In Bayesian statistics, Conjugate Priors simplify the process of updating beliefs when new data is observed. Bayesian analysis combines prior beliefs and new evidence to form a posterior distribution. A conjugate prior is a prior distribution that, when combined with a likelihood function, results in a posterior distribution that belongs to the same family as the prior. This feature makes it easier to update beliefs since the mathematical form of the distribution remains consistent.

Let’s define the key concepts:

  1. Prior distribution: The distribution representing your initial belief or knowledge about a parameter before seeing the data. In other words the prior distribution represents what is known about a parameter before considering the new data. $\(p(\theta)\)$

  2. Likelihood function: The probability of observing the data given a particular parameter value. This is derived from the chosen statistical model. $\(p(x|\theta)\)$

  3. Posterior distribution: The updated distribution of the parameter after observing the data, calculated using Bayes’ theorem. In other words the posterior distribution represents what is known after taking the new data into account. The posterior combines the prior and the likelihood. After observing the data, we use Bayes’ rule to compute the posterior distribution: $\( p(\theta | x) = \frac{p(x | \theta)p(\theta)}{p(x)} = \frac{p(x | \theta)p(\theta)}{\int_\theta p(x | \theta)p(\theta)d\theta} \)$

Conjugate priors are useful because they allow for straightforward, algebraic solutions when updating beliefs, without needing complex numerical methods. When a prior is conjugate to a likelihood function, the resulting posterior remains in the same family of distributions as the prior. Therefore, such priors are called conjugate priors, and the prior and posterior are referred to as conjugate distributions with respect to the likelihood function.

p

Exponential Families#

Conjugate priors are easily characterized when the distribution of \(x\) belongs to an exponential family, in which case the likelihood takes the form $\(p(x|\theta) = h(x)exp[\theta^TT(x)-A(\theta)]\)$ where:

  • the base measure \(h: \mathbb{R}^N \to \mathbb{R}_+ \) is a function that depends only on the \(N \times 1\) vector of data \(x\);

  • the parameter \(\theta\) is a \(K \times 1\) vector;

  • the sufficient statistic \(T:\mathbb{R}^N \to \mathbb{R}^K\) is a vector-valued function of \(x\);

  • the log-partition function \(A: \mathbb{R}^K \to \mathbb{R}\)
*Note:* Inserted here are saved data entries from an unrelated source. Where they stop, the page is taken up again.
-- ==== Sys2Proof/Machine/LoadStore.lean ====
section
/-! DEFINITION. LD, LDI, LDR, LEA, ST, STI and STR (43_load_store.md). Loads set the flags on
the loaded value; stores leave `cond` alone (R140). -/

namespace Sys2Proof.Machine

/-- Read memory at `ea` into DR and set the flags (R140). -/
def State.load (s : State) (dr : RegIdx) (ea : Word) : State :=
  (s.memRead ea).2.setRegFlags dr (s.memRead ea).1

/-- LD (R141). -/
def execLd (dr : RegIdx) (off : BitVec 9) (s : State) : Host.Outcome State Fault Refusal :=
  .next (s.load dr (s.pcRel9 off))

/-- LDI (R142): the pointer read comes first, the data read second. -/
def execLdi (dr : RegIdx) (off : BitVec 9) (s : State) : Host.Outcome State Fault Refusal :=
  .next ((s.indirect9 off).2.load dr (s.indirect9 off).1)

/-- LDR (R143). -/
def execLdr (dr base : RegIdx) (off : BitVec 6) (s : State) :
    Host.Outcome State Fault Refusal :=
  .next (s.load dr (s.baseOff6 base off))

/-- LEA (R144): the address, and no memory access. -/
def execLea (dr : RegIdx) (off : BitVec 9) (s : State) : Host.Outcome State Fault Refusal :=
  .next (s.setRegFlags dr (s.pcRel9 off))

/-- ST (R145). -/
def execSt (sr : RegIdx) (off : BitVec 9) (s : State) : Host.Outcome State Fault Refusal :=
  .next (s.memWrite (s.pcRel9 off) (s.reg sr))

/-- STI (R146): the pointer read may poll; the write is a plain store. -/
def execSti (sr : RegIdx) (off : BitVec 9) (s : State) : Host.Outcome State Fault Refusal :=
  .next ((s.indirect9 off).2.memWrite (s.indirect9 off).1 (s.reg sr))

/-- STR (R147). -/
def execStr (sr base : RegIdx) (off : BitVec 6) (s : State) :
    Host.Outcome State Fault Refusal :=
  .next (s.memWrite (s.baseOff6 base off) (s.reg sr))

end Sys2Proof.Machine
end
  • \(\eta(\theta)^TT(x)\) is the dot product between \(\eta\) and \(T\).

A parametric family of conjugate priors for the above likelihood is formed by all the distributions such that $\(p(\theta)=\kappa(\chi,v)exp[\theta^T\chi-vA(\theta)]\)$ where:

  • \(\chi\) is a \(K \times 1\) vector of parameters;

  • \(v\) is a scaler parameters;

  • \(\kappa: \mathbb{R}^{K+1} \to \mathbb{R}_+\) is a function that returns the normalization constant needed to make \(p(\theta)\) a proper probability density (or mass) function.

The parameters \(\chi\) and \(v\) are called hyperparameters.

Note that: $\(\int_\theta p(\theta)d\theta=1\)$

implies that:

\[\kappa(\chi,v)=\frac{1}{\int_\theta{exp[\theta^T\chi-vA(\theta)]d\theta}}\]

As a consequence, the above parametric family of conjugate priors, called a natural family, contains all the distributions associated to couples of hyperparameters \((\chi,v)\) such that the integral in the denominator is well-defined and finite.

Given the likelihood and the prior, the posterior is

\[p(\theta | x)=\kappa(\chi+T(X),v+1)exp[\theta^T(\chi+T(X))-(v+1)A(\theta)]\]

provided \(\kappa(\chi+T(X),v+1)\) is well-defiend.

Proof#

The posterior is proportional to the prior times the likelihood:

\[p(\theta|x) \propto p(x|\theta)p(\theta)\]
\[=h(x)exp[\theta^TT(x)-A(\theta)]\kappa(\chi,v)exp[\theta^T\chi-vA(\theta)]\]
\[=h(x)\kappa(\chi,v)exp[\theta^T(\chi+T(X))-(v+1)A(\theta)]\]

Therefore,

\[p(\theta|x) \propto exp[\theta^T(\chi+T(X))-(v+1)A(\theta)]\]

where we know that the constant of proportionality is \(\kappa(\chi+T(X),v+1)\).

Example: Rental Car Service (Gamma-Poisson Conjugacy)#

Review#

The Gamma distribution is a specialized form of the normal distribution that models various real-life phenomena, such as expected rainfall, the reliability of machinery, and any scenarios where only positive outcomes are possible. However, these situations are often imbalanced, leading to the characteristic skewed shape of the Gamma distribution.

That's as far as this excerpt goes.